Each energy meter can report power and energy
But if you have solar inverter output, the grid power will be bi-directional,it may export energy to the grid (yield energy) or import energy from the grid(consumption energy).
So you need a bi-directional energy meter to be installed in grid side.
I think this is the only special requirement for the energy meter.

yes the shelly em3 works perfectly for this use case.
it reports both with different sensors.
used and returned

Yes, besides using of a bi-directional energy meter,use two energy meters is also OK(one for import energy while another for export energy)

IAMMETE energy meter begins to support Modbus/TCP from the latest firmware upgrading. You can integrate them into Home assistant with a third-party component(Modbus/TCP)
Video tutorial: Integrate a three-phase energy meter into Home assistant by Modbus TCP (over Wi-Fi) - YouTube

Register map of the Modbus
https://www.iammeter.com/newsshow/news-modbus-tcp-energy-meter

By the way, I know that the IAMMETER energy meter had been integrated into Home Assistant, you can use it directly and do not need to consider the third party component when you use it in Home Assitant.
We just use the Home Assistant to show the Modbus/TCP feature of the IAMEMTER energy meter.

Use the 3 phase Wi-Fi energy meter the way you liked(Home assistant,Openhab,NodeRed,Private server etc…)

I have also a brand new solar system and would like to monitor the power coming from the grid or sold to the grid. I have Frient pulse energy monitoring system. It worked perfectly previously. But now it reports the power/energy passed through without the direction.

I have been looking e.g. at Shelly EM3, but its operating temperature is 0…40 C and I am living in North. And the cabinet is a metallic one making wifi connections problematic.

As a cheap solution I started to think about detecting the direction from the changes. Before I start to learn how to do it and test it, I would like to ask whether anyone sees any major problems.

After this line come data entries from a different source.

-- ==== Sys2Proof/Laws/Memory.lean ====
section
/-!
SUPPORT. Laws of sparse lists and byte memories: a read after a write, and the canonical form that every write keeps.
-/

namespace Sys2Proof.Machine

section Sparse
variable {α : Type} [DecidableEq α]

/-- A list in canonical form from `hi` on is so from any lower bound on. -/
theorem sparseWfFrom_mono {dflt : Nat → α} {lo hi : Nat} (h : lo ≤ hi) {m : List (Nat × α)}
    (hm : sparseWfFrom dflt hi m = true) : sparseWfFrom dflt lo m = true := by
  cases m with
  | nil => rfl
  | cons p r =>
    obtain ⟨j, v⟩ := p
    simp only [sparseWfFrom, Bool.and_eq_true, decide_eq_true_eq] at hm ⊢
    exact ⟨⟨Nat.le_trans h hm.1.1, hm.1.2⟩, hm.2⟩

/-- A write at or above the lower bound keeps the canonical form from that bound on. -/
theorem sparseSet_wfFrom (dflt : Nat → α) (k : Nat) (v : α) (m : List (Nat × α)) (lo : Nat) (hk : lo ≤ k)
    (hm : sparseWfFrom dflt lo m = true) : sparseWfFrom dflt lo (sparseSet (dflt k) k v m) = true := by
  induction m generalizing lo with
  | nil =>
    unfold sparseSet
    split
    · rfl
    · next h => simp [sparseWfFrom, hk, h]
  | cons p r ih =>
    obtain ⟨j, w⟩ := p
    simp only [sparseWfFrom, Bool.and_eq_true, decide_eq_true_eq] at hm
    obtain ⟨⟨h1, h2⟩, h3⟩ := hm
    unfold sparseSet
    split
    · next e =>
      subst e
      split
      · exact sparseWfFrom_mono (Nat.le_succ_of_le h1) h3
      · next hv => simp [sparseWfFrom, hk, hv, h3]
    · next ne =>
      split
      · next lt =>
        split
        · simp [sparseWfFrom, h1, h2, h3]
        · next hv =>
          simp only [sparseWfFrom, Bool.and_eq_true, decide_eq_true_eq]
          exact ⟨⟨hk, hv⟩, ⟨lt, h2⟩, h3⟩
      · next nlt =>
        simp only [sparseWfFrom, Bool.and_eq_true, decide_eq_true_eq]
        exact ⟨⟨h1, h2⟩, ih (j + 1) (by omega) h3⟩

/-- Writing one key keeps the canonical form. -/
theorem sparseSet_wf (dflt : Nat → α) (k : Nat) (v : α) (m : List (Nat × α)) (hm : sparseWf dflt m = true) :
    sparseWf dflt (sparseSet (dflt k) k v m) = true := sparseSet_wfFrom dflt k v m 0 (Nat.zero_le k) hm

/-- In a canonical list, no key lies below its lower bound. -/
theorem sparseGet_below {dflt : Nat → α} {lo k : Nat} (d : α) (h : k < lo) {m : List (Nat × α)}
    (hm : sparseWfFrom dflt lo m = true) : sparseGet d k m = d := by
  cases m with
  | nil => rfl
  | cons p r =>
    obtain ⟨j, v⟩ := p
    simp only [sparseWfFrom, Bool.and_eq_true, decide_eq_true_eq] at hm
    have h1 : j ≠ k := by omega
    have h2 : k < j := by omega
    simp [sparseGet, h1, h2]

/-- A read after a write at the same key gives the value written. -/
theorem sparseGet_set_same (dflt : Nat → α) (k : Nat) (v : α) (m : List (Nat × α)) (lo : Nat)
    (hm : sparseWfFrom dflt lo m = true) : sparseGet (dflt k) k (sparseSet (dflt k) k v m) = v := by
  induction m generalizing lo with
  | nil =>
    unfold sparseSet
    split
    · next h => simp [sparseGet, h]
    · simp [sparseGet]
  | cons p r ih =>
    obtain ⟨j, w⟩ := p
    simp only [sparseWfFrom, Bool.and_eq_true, decide_eq_true_eq] at hm
    unfold sparseSet
    split
    · next e =>
      subst e
      split
      · next h => rw [sparseGet_below (dflt j) (Nat.lt_succ_self j) hm.2, h]
      · simp [sparseGet]
    · next ne =>
      split
      · next lt =>
        split
        · next h => simp [sparseGet, ne, lt, h]
        · simp [sparseGet]
      · next nlt => simpa [sparseGet, ne, nlt] using ih (j + 1) hm.2

/-- A write leaves every other key as it reads. -/
theorem sparseGet_set_other (dflt : Nat → α) {k a : Nat} (h : a ≠ k) (d v : α) (m : List (Nat × α)) (lo : Nat)
    (hm : sparseWfFrom dflt lo m = true) : sparseGet d a (sparseSet (dflt k) k v m) = sparseGet d a m := by
  induction m generalizing lo with
  | nil =>
    unfold sparseSet
    split
    · rfl
    · simp [sparseGet, Ne.symm h]
  | cons p r ih =>
    obtain ⟨j, w⟩ := p
    simp only [sparseWfFrom, Bool.and_eq_true, decide_eq_true_eq] at hm
    unfold sparseSet
    split
    · next e =>
      subst e
      split
      · by_cases lt : a < j
        · simp [sparseGet, Ne.symm h, lt, sparseGet_below d (Nat.lt_succ_of_lt lt) hm.2]
        · simp [sparseGet, Ne.symm h, lt]
      · simp [sparseGet, Ne.symm h]
    · next ne =>
      split
      · next lt =>
        split
        · rfl
        · by_cases la : a < k
          · have h1 : j ≠ a := by omega
            have h2 : a < j := by omega
            simp [sparseGet, Ne.symm h, la, h1, h2]
          · simp [sparseGet, Ne.symm h, la]
      · next nlt =>
        have := ih (j + 1) hm.2
        simp [sparseGet, this]

/-- Changing the values of a list and dropping those that have become the default keeps the canonical form. -/
theorem sparseWf_mapFilter (d : α) (g : Nat × α → α) (m : List (Nat × α)) (h : sparseWf (fun _ => d) m = true) :
    sparseWf (fun _ => d) ((m.map (fun p => (p.1, g p))).filter (fun p => p.2 != d)) = true := by
  have H : ∀ lo, sparseWfFrom (fun _ => d) lo m = true →
      sparseWfFrom (fun _ => d) lo ((m.map (fun p => (p.1, g p))).filter (fun p => p.2 != d)) = true := by
    clear h
    induction m with
    | nil => exact fun _ _ => rfl
    | cons p r ih =>
      intro lo hm
      obtain ⟨j, w⟩ := p
      simp only [sparseWfFrom, Bool.and_eq_true, decide_eq_true_eq] at hm
      have h3 := ih (j + 1) hm.2
      by_cases e : g (j, w) = d
      · simpa [e] using sparseWfFrom_mono (Nat.le_succ_of_le hm.1.1) h3
      · simpa [e, sparseWfFrom, hm.1.1] using h3
  exact H 0 h

/-- Dropping entries keeps the canonical form. -/
theorem sparseWf_filter (dflt : Nat → α) (q : Nat × α → Bool) (m : List (Nat × α)) (h : sparseWf dflt m = true) :
    sparseWf dflt (m.filter q) = true := by
  have H : ∀ lo, sparseWfFrom dflt lo m = true → sparseWfFrom dflt lo (m.filter q) = true := by
    clear h
    induction m with
    | nil => exact fun _ _ => rfl
    | cons p r ih =>
      intro lo hm
      obtain ⟨j, w⟩ := p
      simp only [sparseWfFrom, Bool.and_eq_true, decide_eq_true_eq] at hm
      have h3 := ih (j + 1) hm.2
      by_cases e : q (j, w) = true
      · simpa [e, sparseWfFrom, hm.1.1, hm.1.2] using h3
      · simpa [e] using sparseWfFrom_mono (Nat.le_succ_of_le hm.1.1) h3
  exact H 0 h

end Sparse

/-! ### Byte memories -/

/-- A byte written keeps the canonical form. -/
theorem memWrite_wf (m : List Host.Cell) (a : Nat) (b : Byte) (h : memWf m = true) : memWf (memWrite m a b) = true :=
  sparseSet_wf (fun _ => memDefault) a b m h

/-- Bytes written at consecutive addresses keep the canonical form. -/
theorem memWriteBytes_wf (bs : List Byte) (m : List Host.Cell) (a : Nat) (h : memWf m = true) :
    memWf (memWriteBytes m a bs) = true := by
  induction bs generalizing m a with
  | nil => exact h
  | cons b r ih => exact ih _ _ (memWrite_wf m a b h)

/-- A list of writes keeps the canonical form. -/
theorem memWriteAll_wf (ws : List Host.Cell) (m : List Host.Cell) (h : memWf m = true) :
    memWf (memWriteAll m ws) = true := by
  induction ws generalizing m with
  | nil => exact h
  | cons w r ih => exact ih _ (memWrite_wf m w.1 w.2 h)

/-- Reading the byte just written gives it. -/
theorem memRead_write_same (m : List Host.Cell) (a : Nat) (b : Byte) (h : memWf m = true) :
    memRead (memWrite m a b) a = b := sparseGet_set_same (fun _ => memDefault) a b m 0 h

/-- A byte written leaves every other address as it reads. -/
theorem memRead_write_other (m : List Host.Cell) {a c : Nat} (b : Byte) (hc : c ≠ a) (h : memWf m = true) :
    memRead (memWrite m a b) c = memRead m c := sparseGet_set_other (fun _ => memDefault) hc memDefault b m 0 h

/-- A list of writes leaves every address that it does not name as it reads. -/
theorem memRead_writeAll_other (ws : List Host.Cell) (m : List Host.Cell) (c : Nat) (hc : ∀ w ∈ ws, w.1 ≠ c)
    (h : memWf m = true) : memRead (memWriteAll m ws) c = memRead m c := by
  induction ws generalizing m with
  | nil => rfl
  | cons w r ih =>
    have hw : c ≠ w.1 := fun e => hc w (by simp) e.symm
    rw [memWriteAll, ih _ (fun x hx => hc x (by simp [hx])) (memWrite_wf m w.1 w.2 h), memRead_write_other m w.2 hw h]

end Sys2Proof.Machine
end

I’ve two reliable real time sensors:

• Solar power: power that my panels are producing
• Grid power: power coming to my house or going out, direction is unknown

I want to calculate two sensors:

• Power to grid: power delivered/sold to the grid
• Power from grid: power bought from the grid
• One is always zero and the other one is non-zero, which one is depending on the direction
• Bought/sold energy is calculated from these using Riemann method

Since solar power is constantly changing and used power is more static, the idea is to check how these are changing from the previous values as follows:

• If Grid power > Solar power then
  • Power to grid = 0
  • Power from grid = Grid power
• Else if previous Solar power < Solar power and previous Grid power > Grid power then
  • Power to grid = 0
  • Power from grid = Grid power
• Else if previous Solar power > Solar power and previous Grid power < Grid power then
  • Power to grid = 0
  • Power from grid = Grid power
• Else
  • Power to grid = Grid power
  • Power from grid = 0

That is, if the sensors are changing to opposite directions, I am still using energy from the grid.
I realize that this logic does not work when both Solar power and used power in the house change much, but I feel that this would work e.g. 95 % time, which would be perfectly ok for me.

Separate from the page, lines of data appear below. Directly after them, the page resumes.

theorem switchGroup_kept {z : State} (s : State) (o : Op) (hs : Kept z s) :
    Kept z (switchGroup s o) := by
  unfold switchGroup
  repeat' (first
    | with_reducible assumption | intro _ | with_reducible apply countA_kept | with_reducible apply targetsOf_kept
    | with_reducible apply setDrl_kept | with_reducible apply switchParam_kept | with_reducible apply foldl_kept)

theorem voteFailed_kept {z : State} (s : State) (o : Op) (hs : Kept z s) :
    Kept z (voteFailed s o) := by
  unfold voteFailed
  repeat' (first
    | with_reducible assumption | intro _ | with_reducible apply countA_kept
    | with_reducible apply endWithRecord_kept)

theorem startGroup_kept {z : State} (s : State) (o : Op) (hs : Kept z s) :
    Kept z (startGroup s o) := by
  unfold startGroup
  repeat' (first
    | with_reducible assumption | with_reducible apply ctxFault_kept | with_reducible apply setDrl_kept
    | with_reducible apply sendRound_kept | with_reducible apply earlyArrive_kept | dsimp +zetaHave only | split
    | fail_if_no_progress with_reducible apply Kept.upd)

theorem nextRound_kept {z : State} (s : State) (o : Op) (hs : Kept z s) :
    Kept z (nextRound s o) := by
  unfold nextRound
  repeat' (first | with_reducible assumption | with_reducible apply setDrl_kept | with_reducible apply sendRound_kept)

theorem drlPump_kept {z : State} (a0 : Nat) (a1 : State) (a2 : Nat) (a3 : Nat) (ha1 : Kept z a1) :
    Kept z (drlPump a0 a1 a2 a3) := by
  induction a0 generalizing a1 a2 a3 with
  | zero =>
    unfold drlPump
    repeat' (first | with_reducible assumption)
  | succ n ih =>
    unfold drlPump
    repeat' (first
      | with_reducible apply ih | with_reducible assumption | with_reducible apply endOp_kept
      | with_reducible apply chainGive_kept | with_reducible apply setDrl_kept
      | with_reducible apply switchGroup_kept | with_reducible apply voteFailed_kept
      | with_reducible apply startGroup_kept | with_reducible apply nextRound_kept | dsimp +zetaHave only | split)

theorem reshardTake_kept {z : State} (s : State) (hs : Kept z s) :
    Kept z (reshardTake s) := by
  unfold reshardTake
  repeat' (first | with_reducible assumption | with_reducible apply drlPump_kept | split)

theorem disturbReshard_kept {z : State} (s : State) (brake : Bool) (hs : Kept z s) :
    Kept z (disturbReshard s brake) := by
  unfold disturbReshard
  repeat' (first
    | with_reducible assumption | intro _ | with_reducible apply updOp_kept | with_reducible apply sendPiece_kept
    | with_reducible apply foldl_kept | with_reducible apply foldl1_kept | dsimp +zetaHave only | split)

/-! ### Oma -/

theorem groupUpd_kept {z : State} (s : State) (g : Nat) (f : SumGroup → SumGroup) (hs : Kept z s) :
    Kept z (groupUpd s g f) := by
  unfold groupUpd
  repeat' (first
    | with_reducible assumption | dsimp +zetaHave only | split | fail_if_no_progress with_reducible apply Kept.upd)

theorem linePut_kept {z : State} (s : State) (g : Nat) (y : SumLine) (hs : Kept z s) :
    Kept z (linePut s g y) := by
  unfold linePut
  repeat' (first | with_reducible assumption | with_reducible apply groupUpd_kept)

theorem omaSat_kept {z : State} (s : State) (mill n : Nat) (hs : Kept z s) :
    Kept z (omaSat s mill n) := by
  unfold omaSat
  repeat' (first
    | with_reducible assumption | with_reducible apply setF_kept | with_reducible apply countF_kept | split)

theorem omaApply_kept {z : State} (s : State) (x : SumGroup) (y : SumLine) (d : List Byte) (hs : Kept z s) :
    Kept z (omaApply s x y d) := by
  unfold omaApply
  repeat' (first
    | with_reducible assumption | with_reducible apply event_kept | with_reducible apply wrMem_kept
    | with_reducible apply flagCell_kept | with_reducible apply holdOver_kept | with_reducible apply omaSat_kept
    | dsimp +zetaHave only | fail_if_no_progress with_reducible apply Kept.upd | with_reducible apply Kept.mem)

theorem omaAck_kept {z : State} (s : State) (src ctx idx : Nat) (hs : Kept z s) :
    Kept z (omaAck s src ctx idx) := by
  unfold omaAck
  repeat' (first
    | with_reducible assumption | with_reducible apply sendMsg_kept | with_reducible apply remoteDone_kept | split)

theorem omaDrain_kept {z : State} (a0 : Nat) (a1 : State) (a2 : Nat) (a3 : Nat) (ha1 : Kept z a1) :
    Kept z (omaDrain a0 a1 a2 a3) := by
  induction a0 generalizing a1 a2 a3 with
  | zero =>
    unfold omaDrain
    repeat' (first | with_reducible assumption)
  | succ n ih =>
    unfold omaDrain
    repeat' (first
      | with_reducible apply ih | with_reducible assumption | with_reducible apply linePut_kept
      | with_reducible apply omaApply_kept | with_reducible apply omaAck_kept | dsimp +zetaHave only | split)

theorem groupMaybeEnd_kept {z : State} (s : State) (g : Nat) (hs : Kept z s) :
    Kept z (groupMaybeEnd s g) := by
  unfold groupMaybeEnd
  repeat' (first
    | with_reducible assumption | with_reducible apply finishOp_kept | dsimp +zetaHave only | split
    | fail_if_no_progress with_reducible apply Kept.upd)

theorem omaTake_kept {z : State} (s : State) (g i l : Nat) (d : List Byte) (src ctx idx : Nat) (hs : Kept z s) :
    Kept z (omaTake s g i l d src ctx idx) := by
  unfold omaTake
  repeat' (first
    | with_reducible assumption | with_reducible apply countF_kept | with_reducible apply event_kept
    | with_reducible apply sendMsg_kept | with_reducible apply linePut_kept | with_reducible apply omaApply_kept
    | with_reducible apply omaAck_kept | with_reducible apply omaDrain_kept
    | with_reducible apply groupMaybeEnd_kept | dsimp +zetaHave only | split
    | fail_if_no_progress with_reducible apply Kept.upd)

theorem markUsed_kept {z : State} (s : State) (g i : Nat) (hs : Kept z s) :
    Kept z (markUsed s g i) := by
  unfold markUsed
  repeat' (first | with_reducible assumption | with_reducible apply groupUpd_kept)

theorem omaArrive_kept {z : State} (s : State) (g i l : Nat) (d : List Byte) (src ctx idx : Nat) (hs : Kept z s) :
    Kept z (omaArrive s g i l d src ctx idx) := by
  unfold omaArrive
  repeat' (first | with_reducible assumption | with_reducible apply omaTake_kept | with_reducible apply markUsed_kept)

theorem zeroRegion_kept {z : State} (s : State) (ctx idx : Nat) (r : Region) (hs : Kept z s) :
    Kept z (zeroRegion s ctx idx r) := by
  unfold zeroRegion
  repeat' (first | with_reducible assumption | with_reducible apply wrMem_kept | with_reducible apply holdTrain_kept)

theorem openGroup_kept {z : State} (s : State) (ctx idx g target lines : Nat) (int : Bool) (p : Nat)
    (init : Bool) (hs : Kept z s) :
    Kept z (openGroup s ctx idx g target lines int p init) := by
  unfold openGroup
  repeat' (first
    | with_reducible assumption | with_reducible apply zeroRegion_kept | dsimp +zetaHave only | split
    | fail_if_no_progress with_reducible apply Kept.upd)

theorem ctSend_kept {z : State} (s : State) (o : Op) (l : Nat) (hs : Kept z s) :
    Kept z (ctSend s o l) := by
  unfold ctSend
  repeat' (first
    | with_reducible assumption | with_reducible apply sendMsg_kept | with_reducible apply omaArrive_kept
    | dsimp +zetaHave only | split)

theorem ctSendAll_kept {z : State} (s : State) (o : Op) (hs : Kept z s) :
    Kept z (ctSendAll s o) := by
  unfold ctSendAll
  repeat' (first
    | with_reducible assumption | intro _ | with_reducible apply updOp_kept | with_reducible apply ctSend_kept
    | with_reducible apply foldl_kept)

theorem groupAsked_kept {z : State} (s : State) (m : Msg) (g i lines : Nat) (hs : Kept z s) :
    Kept z (groupAsked s m g i lines) := by
  unfold groupAsked
  repeat' (first
    | with_reducible assumption | with_reducible apply sendVerdict_kept | with_reducible apply markUsed_kept
    | split)

theorem closeGroups_kept {z : State} (s : State) (hs : Kept z s) :
    Kept z (closeGroups s) := by
  unfold closeGroups
  repeat' (first
    | with_reducible assumption | dsimp +zetaHave only | fail_if_no_progress with_reducible apply Kept.upd)

end Sys2Proof.Machine
end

I started to analyze this by implementing statistics sensors (sampling size: 2). The main problem is that the values changes do not happen in sync perhaps due to different delays in the value updates.

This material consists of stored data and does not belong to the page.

theorem applyRun_kept {z : State} (s : State) (o : Op) (hs : Kept z s) :
    Kept z (applyRun s o) := by
  unfold applyRun
  repeat' (first
    | with_reducible assumption | intro _ | with_reducible apply endOp_kept | with_reducible apply authFail_kept
    | with_reducible apply setRot_kept | with_reducible apply anchorTo_kept | with_reducible apply applyEntry_kept
    | with_reducible apply foldl_kept | with_reducible apply foldl1_kept | dsimp +zetaHave only | split)

theorem takeFactor_kept {z : State} (s : State) (x : Nat) (bs : List Byte) (hs : Kept z s) :
    Kept z (takeFactor s x bs) := by
  unfold takeFactor
  repeat' (first | with_reducible assumption | with_reducible apply wrMem_kept | with_reducible apply promote_kept)

theorem basisRunNow_kept {z : State} (s : State) (o : Op) (factors : List (Nat × List Byte)) (hs : Kept z s) :
    Kept z (basisRunNow s o factors) := by
  unfold basisRunNow
  repeat' (first
    | with_reducible assumption | intro _ | with_reducible apply finishOp_kept | with_reducible apply setRot_kept
    | with_reducible apply sendStand_kept | with_reducible apply takeFactor_kept | with_reducible apply foldl_kept
    | with_reducible apply foldl1_kept | dsimp +zetaHave only | split)

theorem digestBad_kept {z : State} (s : State) (r other : Nat) (hs : Kept z s) :
    Kept z (digestBad s r other) := by
  unfold digestBad
  repeat' (first
    | with_reducible assumption | with_reducible apply setA_kept | with_reducible apply writeFault_kept
    | with_reducible apply setRot_kept)

theorem noteCommon_kept {z : State} (s : State) (r k : Nat) (d : List Byte) (hs : Kept z s) :
    Kept z (noteCommon s r k d) := by
  unfold noteCommon
  repeat' (first
    | with_reducible assumption | intro _ | with_reducible apply setRot_kept | with_reducible apply digestBad_kept
    | with_reducible apply foldl_kept)

theorem setLast_kept {z : State} (s : State) (k r : Nat) (hs : Kept z s) :
    Kept z (setLast s k r) := by
  unfold setLast
  repeat' (first | with_reducible assumption | with_reducible apply partPut_kept | split)

theorem ledgerWrite_kept {z : State} (s : State) (i : LedgerItem) (common : List Byte) (hs : Kept z s) :
    Kept z (ledgerWrite s i common) := by
  unfold ledgerWrite
  repeat' (first
    | with_reducible assumption | intro _ | with_reducible apply setA_kept | with_reducible apply wrMem_kept
    | with_reducible apply setRot_kept | with_reducible apply sendStand_kept
    | with_reducible apply noteCommon_kept | with_reducible apply setLast_kept | with_reducible apply foldl_kept
    | with_reducible apply foldl1_kept | dsimp +zetaHave only | split)

theorem putPart_kept {z : State} (s : State) (e stand state session join : Nat) (hs : Kept z s) :
    Kept z (putPart s e stand state session join) := by
  unfold putPart
  repeat' (first | with_reducible assumption | with_reducible apply partPut_kept)

theorem partnerJoin_kept {z : State} (s : State) (o : Op) (hs : Kept z s) :
    Kept z (partnerJoin s o) := by
  unfold partnerJoin
  repeat' (first
    | with_reducible assumption | with_reducible apply endOp_kept | with_reducible apply finishOp_kept
    | with_reducible apply setRot_kept | with_reducible apply ledgerAdd_kept | with_reducible apply putPart_kept
    | dsimp +zetaHave only | split)

theorem splitEntry_kept {z : State} (o : Op) (s : State) (e : RotEntry) (hs : Kept z s) :
    Kept z (splitEntry o s e) := by
  unfold splitEntry
  repeat' (first
    | with_reducible assumption | with_reducible apply wrMem_kept | with_reducible apply rederiveNow_kept)

theorem partnerSplit_kept {z : State} (s : State) (o : Op) (highest : Nat) (hs : Kept z s) :
    Kept z (partnerSplit s o highest) := by
  unfold partnerSplit
  repeat' (first
    | with_reducible assumption | intro _ | with_reducible apply setA_kept | with_reducible apply endOp_kept
    | with_reducible apply finishOp_kept | with_reducible apply setRot_kept | with_reducible apply partPut_kept
    | with_reducible apply ledgerAdd_kept | with_reducible apply anchorTo_kept
    | with_reducible apply splitEntry_kept | with_reducible apply foldl_kept | with_reducible apply foldl1_kept
    | dsimp +zetaHave only | split)

theorem graftEntry_kept {z : State} (o : Op) (bs : List (List Nat)) (shards : List (Nat × Nat × List Byte))
    (s : State) (e : RotEntry) (hs : Kept z s) :
    Kept z (graftEntry o bs shards s e) := by
  unfold graftEntry
  repeat' (first
    | with_reducible assumption | intro _ | with_reducible apply wrMem_kept
    | with_reducible apply rederiveNow_kept)

theorem healGraft_kept {z : State} (s : State) (o : Op) (bs : List (List Nat)) (shards : List
    (Nat × Nat × List Byte)) (a : Nat) (hs : Kept z s) :
    Kept z (healGraft s o bs shards a) := by
  unfold healGraft
  repeat' (first
    | with_reducible assumption | intro _ | with_reducible apply set2_kept | with_reducible apply setA_kept
    | with_reducible apply finishOp_kept | with_reducible apply showAnchor_kept | with_reducible apply setRot_kept
    | with_reducible apply partPut_kept
    | with_reducible apply ledgerAdd_kept | with_reducible apply graftEntry_kept | with_reducible apply foldl_kept
    | with_reducible apply foldl1_kept | dsimp +zetaHave only | split)

theorem healRun_kept {z : State} (s : State) (o : Op) (anchors : List (Nat × Nat)) (digests : List
    (Nat × List Byte)) (shards : List (Nat × Nat × List Byte)) (hs : Kept z s) :
    Kept z (healRun s o anchors digests shards) := by
  unfold healRun
  repeat' (first
    | with_reducible assumption | intro _ | with_reducible apply setA_kept | with_reducible apply endOp_kept
    | with_reducible apply finishOp_kept | with_reducible apply authFail_kept
    | with_reducible apply ledgerAdd_kept | with_reducible apply anchorTo_kept
    | with_reducible apply healGraft_kept | with_reducible apply foldl_kept | with_reducible apply foldl1_kept
    | dsimp +zetaHave only | split)

theorem joinCheck_kept {z : State} (s : State) (o : Op) (digests : List (Nat × List Byte)) (hs : Kept z s) :
    Kept z (joinCheck s o digests) := by
  unfold joinCheck
  repeat' (first
    | with_reducible assumption | with_reducible apply countSha_kept | with_reducible apply endWithRecord_kept
    | with_reducible apply finishOp_kept | with_reducible apply setRot_kept | dsimp +zetaHave only | split)

theorem rotBegin_kept {z : State} (s : State) (ctx idx : Nat) (hs : Kept z s) :
    Kept z (rotBegin s ctx idx) := by
  unfold rotBegin
  repeat' (first
    | with_reducible assumption | with_reducible apply updOp_kept | with_reducible apply endOp_kept
    | with_reducible apply ctxFault_kept | with_reducible apply setRot_kept | dsimp +zetaHave only | split)

end Sys2Proof.Machine
end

Nice dashboards and visualizations
Now the next step is to optimize your home energy flow >> EMHASS !!!

New updates:

Summary: How to use IAMMETER`s energy meter in Home assistant

After IAMMETER supports modbus/tcp, you can use the Modbus/TCP sensor in Home Assistant to read the data from the Wi-Fi energy meter of IAMMETER.
It means the data can be requested more faster than the IAMMETER integration.
When you want to use the energy meter`s data as a feedback value in a control loop(Ex: control the battery charge or discharge), this fast response option will be a better choice.